→ Assigned task
Restrict the output to the lines below starting at the one that contains "-- ==== Sys2Proof/Machine/Cycles.lean" and ending at the one that contains "source display of a cycle. -/", and restate them word for word, both ends included.

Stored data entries
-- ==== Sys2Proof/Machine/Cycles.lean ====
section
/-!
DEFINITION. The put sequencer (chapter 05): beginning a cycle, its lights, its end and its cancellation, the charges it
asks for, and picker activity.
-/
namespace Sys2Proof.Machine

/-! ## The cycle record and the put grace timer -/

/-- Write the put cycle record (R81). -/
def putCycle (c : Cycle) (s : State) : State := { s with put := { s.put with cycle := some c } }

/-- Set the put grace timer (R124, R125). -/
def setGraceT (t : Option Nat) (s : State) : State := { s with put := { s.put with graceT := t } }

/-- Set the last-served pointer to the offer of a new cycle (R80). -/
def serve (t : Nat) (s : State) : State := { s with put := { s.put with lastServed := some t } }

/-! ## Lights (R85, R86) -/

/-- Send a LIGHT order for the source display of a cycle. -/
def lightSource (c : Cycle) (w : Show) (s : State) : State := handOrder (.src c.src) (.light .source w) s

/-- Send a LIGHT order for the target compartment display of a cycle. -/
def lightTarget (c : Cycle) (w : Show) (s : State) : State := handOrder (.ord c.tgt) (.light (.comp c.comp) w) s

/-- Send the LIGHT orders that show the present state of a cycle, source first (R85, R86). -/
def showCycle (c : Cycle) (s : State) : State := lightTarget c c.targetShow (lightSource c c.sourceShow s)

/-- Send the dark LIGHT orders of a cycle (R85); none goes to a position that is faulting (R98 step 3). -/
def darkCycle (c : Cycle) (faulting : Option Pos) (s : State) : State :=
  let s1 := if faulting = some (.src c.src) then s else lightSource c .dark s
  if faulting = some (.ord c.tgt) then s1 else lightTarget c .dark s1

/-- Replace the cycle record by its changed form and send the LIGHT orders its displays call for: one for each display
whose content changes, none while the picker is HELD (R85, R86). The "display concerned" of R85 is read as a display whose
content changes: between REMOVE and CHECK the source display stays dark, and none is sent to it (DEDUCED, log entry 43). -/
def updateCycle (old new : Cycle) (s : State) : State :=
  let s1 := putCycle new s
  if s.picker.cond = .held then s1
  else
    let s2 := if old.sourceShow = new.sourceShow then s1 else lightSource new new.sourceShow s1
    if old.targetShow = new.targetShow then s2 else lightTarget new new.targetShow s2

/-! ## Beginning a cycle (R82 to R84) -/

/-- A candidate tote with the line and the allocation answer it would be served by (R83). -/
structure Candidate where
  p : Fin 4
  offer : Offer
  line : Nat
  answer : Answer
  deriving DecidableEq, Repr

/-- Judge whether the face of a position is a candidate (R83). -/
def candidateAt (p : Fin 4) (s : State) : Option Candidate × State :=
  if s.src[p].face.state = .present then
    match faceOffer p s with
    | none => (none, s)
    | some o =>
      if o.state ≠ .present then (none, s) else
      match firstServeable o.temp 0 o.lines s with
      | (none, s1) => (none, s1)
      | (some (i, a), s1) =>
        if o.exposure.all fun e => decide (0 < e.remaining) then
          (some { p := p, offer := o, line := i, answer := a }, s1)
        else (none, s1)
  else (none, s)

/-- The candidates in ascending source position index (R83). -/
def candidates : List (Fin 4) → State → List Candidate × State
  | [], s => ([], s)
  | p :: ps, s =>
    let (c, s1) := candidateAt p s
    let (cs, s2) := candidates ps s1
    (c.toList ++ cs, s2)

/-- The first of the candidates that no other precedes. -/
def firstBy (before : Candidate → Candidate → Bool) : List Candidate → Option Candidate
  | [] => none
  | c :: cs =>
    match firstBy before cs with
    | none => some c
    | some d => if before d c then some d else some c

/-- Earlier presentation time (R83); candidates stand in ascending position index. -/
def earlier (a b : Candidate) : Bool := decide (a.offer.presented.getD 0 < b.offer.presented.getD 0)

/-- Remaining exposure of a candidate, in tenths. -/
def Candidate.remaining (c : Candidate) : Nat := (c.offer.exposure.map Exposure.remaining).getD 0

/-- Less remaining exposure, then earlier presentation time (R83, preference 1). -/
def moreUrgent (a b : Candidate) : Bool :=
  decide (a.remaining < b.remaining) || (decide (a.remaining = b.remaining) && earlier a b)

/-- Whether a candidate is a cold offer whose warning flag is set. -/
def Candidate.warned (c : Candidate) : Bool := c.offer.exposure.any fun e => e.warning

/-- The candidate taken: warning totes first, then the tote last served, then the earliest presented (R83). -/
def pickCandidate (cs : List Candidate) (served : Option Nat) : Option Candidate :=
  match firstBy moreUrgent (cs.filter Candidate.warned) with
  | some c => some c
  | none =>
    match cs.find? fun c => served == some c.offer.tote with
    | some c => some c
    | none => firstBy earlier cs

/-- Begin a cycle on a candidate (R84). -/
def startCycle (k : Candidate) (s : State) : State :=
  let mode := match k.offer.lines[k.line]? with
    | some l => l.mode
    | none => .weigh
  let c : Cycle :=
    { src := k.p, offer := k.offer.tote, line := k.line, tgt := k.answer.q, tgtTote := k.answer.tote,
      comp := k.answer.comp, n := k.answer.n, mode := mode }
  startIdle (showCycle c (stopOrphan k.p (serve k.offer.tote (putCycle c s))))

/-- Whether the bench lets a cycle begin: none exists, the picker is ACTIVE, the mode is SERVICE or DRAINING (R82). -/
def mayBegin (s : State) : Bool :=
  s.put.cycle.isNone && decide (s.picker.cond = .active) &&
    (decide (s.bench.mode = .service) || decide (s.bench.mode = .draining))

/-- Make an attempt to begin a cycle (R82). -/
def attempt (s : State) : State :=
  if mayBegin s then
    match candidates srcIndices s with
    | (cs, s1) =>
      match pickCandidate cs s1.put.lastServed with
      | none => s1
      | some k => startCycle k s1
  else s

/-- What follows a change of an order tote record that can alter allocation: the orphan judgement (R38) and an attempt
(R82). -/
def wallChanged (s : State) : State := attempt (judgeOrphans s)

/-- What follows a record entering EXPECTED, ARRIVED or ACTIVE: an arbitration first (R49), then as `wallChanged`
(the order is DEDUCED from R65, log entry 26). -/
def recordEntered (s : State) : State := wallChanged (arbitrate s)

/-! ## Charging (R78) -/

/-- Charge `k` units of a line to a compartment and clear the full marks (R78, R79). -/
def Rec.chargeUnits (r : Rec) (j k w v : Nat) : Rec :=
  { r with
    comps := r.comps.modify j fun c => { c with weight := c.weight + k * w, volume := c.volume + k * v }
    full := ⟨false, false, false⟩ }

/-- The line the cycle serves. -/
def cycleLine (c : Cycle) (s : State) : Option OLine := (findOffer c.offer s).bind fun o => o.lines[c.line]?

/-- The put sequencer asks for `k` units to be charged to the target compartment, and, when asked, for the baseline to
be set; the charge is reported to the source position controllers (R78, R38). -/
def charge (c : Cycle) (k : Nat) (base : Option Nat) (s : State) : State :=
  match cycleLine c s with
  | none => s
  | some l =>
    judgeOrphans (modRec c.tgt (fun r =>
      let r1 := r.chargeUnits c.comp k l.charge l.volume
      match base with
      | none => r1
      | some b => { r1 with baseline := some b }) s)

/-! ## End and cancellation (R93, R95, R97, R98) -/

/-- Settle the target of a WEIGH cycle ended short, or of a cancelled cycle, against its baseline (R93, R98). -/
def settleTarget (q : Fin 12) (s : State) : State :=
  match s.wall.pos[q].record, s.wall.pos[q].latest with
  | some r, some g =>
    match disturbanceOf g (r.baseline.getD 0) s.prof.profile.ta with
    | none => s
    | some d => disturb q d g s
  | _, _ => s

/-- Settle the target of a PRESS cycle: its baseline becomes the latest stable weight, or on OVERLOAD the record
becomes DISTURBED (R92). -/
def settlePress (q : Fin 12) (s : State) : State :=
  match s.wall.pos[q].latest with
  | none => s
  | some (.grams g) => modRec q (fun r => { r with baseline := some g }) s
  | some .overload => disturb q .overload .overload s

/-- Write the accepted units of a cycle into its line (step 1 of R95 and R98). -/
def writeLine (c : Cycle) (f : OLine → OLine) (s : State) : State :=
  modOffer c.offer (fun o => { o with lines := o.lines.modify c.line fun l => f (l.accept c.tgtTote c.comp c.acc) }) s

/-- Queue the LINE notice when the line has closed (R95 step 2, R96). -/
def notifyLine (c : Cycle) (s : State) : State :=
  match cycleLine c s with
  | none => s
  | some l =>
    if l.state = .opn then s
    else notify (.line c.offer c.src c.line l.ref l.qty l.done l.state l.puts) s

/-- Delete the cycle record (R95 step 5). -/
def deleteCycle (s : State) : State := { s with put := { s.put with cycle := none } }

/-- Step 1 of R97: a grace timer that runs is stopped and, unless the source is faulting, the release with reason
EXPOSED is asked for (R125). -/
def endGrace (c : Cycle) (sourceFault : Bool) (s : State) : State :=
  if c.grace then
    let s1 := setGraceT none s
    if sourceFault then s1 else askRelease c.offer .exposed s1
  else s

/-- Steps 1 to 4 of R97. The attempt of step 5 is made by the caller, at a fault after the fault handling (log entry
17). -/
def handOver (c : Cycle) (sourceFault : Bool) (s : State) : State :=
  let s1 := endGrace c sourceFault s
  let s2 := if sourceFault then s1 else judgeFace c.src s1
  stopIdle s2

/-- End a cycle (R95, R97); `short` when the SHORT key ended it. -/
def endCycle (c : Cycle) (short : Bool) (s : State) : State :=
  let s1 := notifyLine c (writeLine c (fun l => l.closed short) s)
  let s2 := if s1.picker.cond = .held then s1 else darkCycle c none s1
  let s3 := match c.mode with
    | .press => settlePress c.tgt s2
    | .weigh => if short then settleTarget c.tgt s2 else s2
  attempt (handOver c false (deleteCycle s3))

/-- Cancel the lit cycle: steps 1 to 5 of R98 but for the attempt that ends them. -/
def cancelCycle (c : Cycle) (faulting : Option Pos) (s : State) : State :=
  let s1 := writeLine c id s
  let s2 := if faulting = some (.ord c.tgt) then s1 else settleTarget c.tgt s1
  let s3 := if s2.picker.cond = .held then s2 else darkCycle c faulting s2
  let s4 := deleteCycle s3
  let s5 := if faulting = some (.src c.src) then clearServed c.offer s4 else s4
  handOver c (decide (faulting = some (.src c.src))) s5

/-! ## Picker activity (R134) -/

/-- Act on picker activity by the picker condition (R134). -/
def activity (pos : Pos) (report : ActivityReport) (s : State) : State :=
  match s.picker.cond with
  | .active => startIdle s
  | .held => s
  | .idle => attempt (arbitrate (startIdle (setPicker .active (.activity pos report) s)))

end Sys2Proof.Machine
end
==
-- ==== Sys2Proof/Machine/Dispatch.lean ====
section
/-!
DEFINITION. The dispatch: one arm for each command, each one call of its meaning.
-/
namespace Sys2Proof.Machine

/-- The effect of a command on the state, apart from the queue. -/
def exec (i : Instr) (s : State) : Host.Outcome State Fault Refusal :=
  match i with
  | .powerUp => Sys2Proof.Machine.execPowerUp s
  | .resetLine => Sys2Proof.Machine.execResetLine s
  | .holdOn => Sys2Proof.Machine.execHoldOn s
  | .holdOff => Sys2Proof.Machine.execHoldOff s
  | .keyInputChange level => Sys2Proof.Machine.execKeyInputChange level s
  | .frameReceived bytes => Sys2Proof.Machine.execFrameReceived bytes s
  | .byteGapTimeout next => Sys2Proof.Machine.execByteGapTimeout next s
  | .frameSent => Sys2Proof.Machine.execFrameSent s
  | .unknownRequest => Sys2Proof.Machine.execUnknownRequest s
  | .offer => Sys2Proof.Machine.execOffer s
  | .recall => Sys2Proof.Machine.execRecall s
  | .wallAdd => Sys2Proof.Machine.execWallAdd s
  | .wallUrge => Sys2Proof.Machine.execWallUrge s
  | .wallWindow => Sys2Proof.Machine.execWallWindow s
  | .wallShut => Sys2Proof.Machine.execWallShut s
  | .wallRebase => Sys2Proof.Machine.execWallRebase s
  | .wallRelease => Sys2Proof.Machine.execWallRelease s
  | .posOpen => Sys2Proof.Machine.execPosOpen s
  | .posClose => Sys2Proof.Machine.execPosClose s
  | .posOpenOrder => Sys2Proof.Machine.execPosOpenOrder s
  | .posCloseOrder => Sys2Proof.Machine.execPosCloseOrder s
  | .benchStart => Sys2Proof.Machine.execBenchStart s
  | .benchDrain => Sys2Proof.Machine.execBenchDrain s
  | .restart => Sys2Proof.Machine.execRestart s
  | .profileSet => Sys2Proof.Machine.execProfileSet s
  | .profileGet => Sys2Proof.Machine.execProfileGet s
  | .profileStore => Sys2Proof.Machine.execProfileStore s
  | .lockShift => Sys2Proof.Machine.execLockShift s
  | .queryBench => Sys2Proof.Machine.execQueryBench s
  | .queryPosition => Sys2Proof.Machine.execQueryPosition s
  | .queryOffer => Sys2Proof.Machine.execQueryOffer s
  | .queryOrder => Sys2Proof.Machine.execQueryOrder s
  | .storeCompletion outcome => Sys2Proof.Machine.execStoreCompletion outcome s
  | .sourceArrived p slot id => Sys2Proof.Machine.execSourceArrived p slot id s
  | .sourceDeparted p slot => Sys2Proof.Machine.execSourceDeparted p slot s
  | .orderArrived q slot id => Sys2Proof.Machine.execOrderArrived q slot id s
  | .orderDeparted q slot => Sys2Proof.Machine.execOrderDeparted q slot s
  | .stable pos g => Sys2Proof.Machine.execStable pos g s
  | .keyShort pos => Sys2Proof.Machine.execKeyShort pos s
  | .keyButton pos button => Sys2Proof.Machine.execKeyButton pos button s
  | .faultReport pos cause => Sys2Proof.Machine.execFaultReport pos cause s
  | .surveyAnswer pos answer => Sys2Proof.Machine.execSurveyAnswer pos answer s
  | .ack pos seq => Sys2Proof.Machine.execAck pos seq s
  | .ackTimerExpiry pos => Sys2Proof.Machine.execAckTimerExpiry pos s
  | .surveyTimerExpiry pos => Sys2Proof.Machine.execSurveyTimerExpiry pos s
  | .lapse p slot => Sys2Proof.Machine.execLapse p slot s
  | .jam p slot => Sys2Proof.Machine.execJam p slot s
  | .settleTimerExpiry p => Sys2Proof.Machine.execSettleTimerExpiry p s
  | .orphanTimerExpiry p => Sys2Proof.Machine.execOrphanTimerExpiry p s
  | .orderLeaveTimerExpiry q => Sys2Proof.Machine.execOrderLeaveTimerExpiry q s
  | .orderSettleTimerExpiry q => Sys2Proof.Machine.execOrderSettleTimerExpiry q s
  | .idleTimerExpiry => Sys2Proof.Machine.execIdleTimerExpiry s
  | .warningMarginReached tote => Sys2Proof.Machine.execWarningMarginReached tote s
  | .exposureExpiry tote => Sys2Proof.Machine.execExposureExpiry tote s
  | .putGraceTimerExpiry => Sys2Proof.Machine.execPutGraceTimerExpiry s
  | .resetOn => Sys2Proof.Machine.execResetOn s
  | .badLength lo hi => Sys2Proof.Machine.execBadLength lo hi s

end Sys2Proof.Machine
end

→ Answer to this problem
-- ==== Sys2Proof/Machine/Cycles.lean ====
section
/-!
DEFINITION. The put sequencer (chapter 05): beginning a cycle, its lights, its end and its cancellation, the charges it
asks for, and picker activity.
-/
namespace Sys2Proof.Machine

/-! ## The cycle record and the put grace timer -/

/-- Write the put cycle record (R81). -/
def putCycle (c : Cycle) (s : State) : State := { s with put := { s.put with cycle := some c } }

/-- Set the put grace timer (R124, R125). -/
def setGraceT (t : Option Nat) (s : State) : State := { s with put := { s.put with graceT := t } }

/-- Set the last-served pointer to the offer of a new cycle (R80). -/
def serve (t : Nat) (s : State) : State := { s with put := { s.put with lastServed := some t } }

/-! ## Lights (R85, R86) -/

/-- Send a LIGHT order for the source display of a cycle. -/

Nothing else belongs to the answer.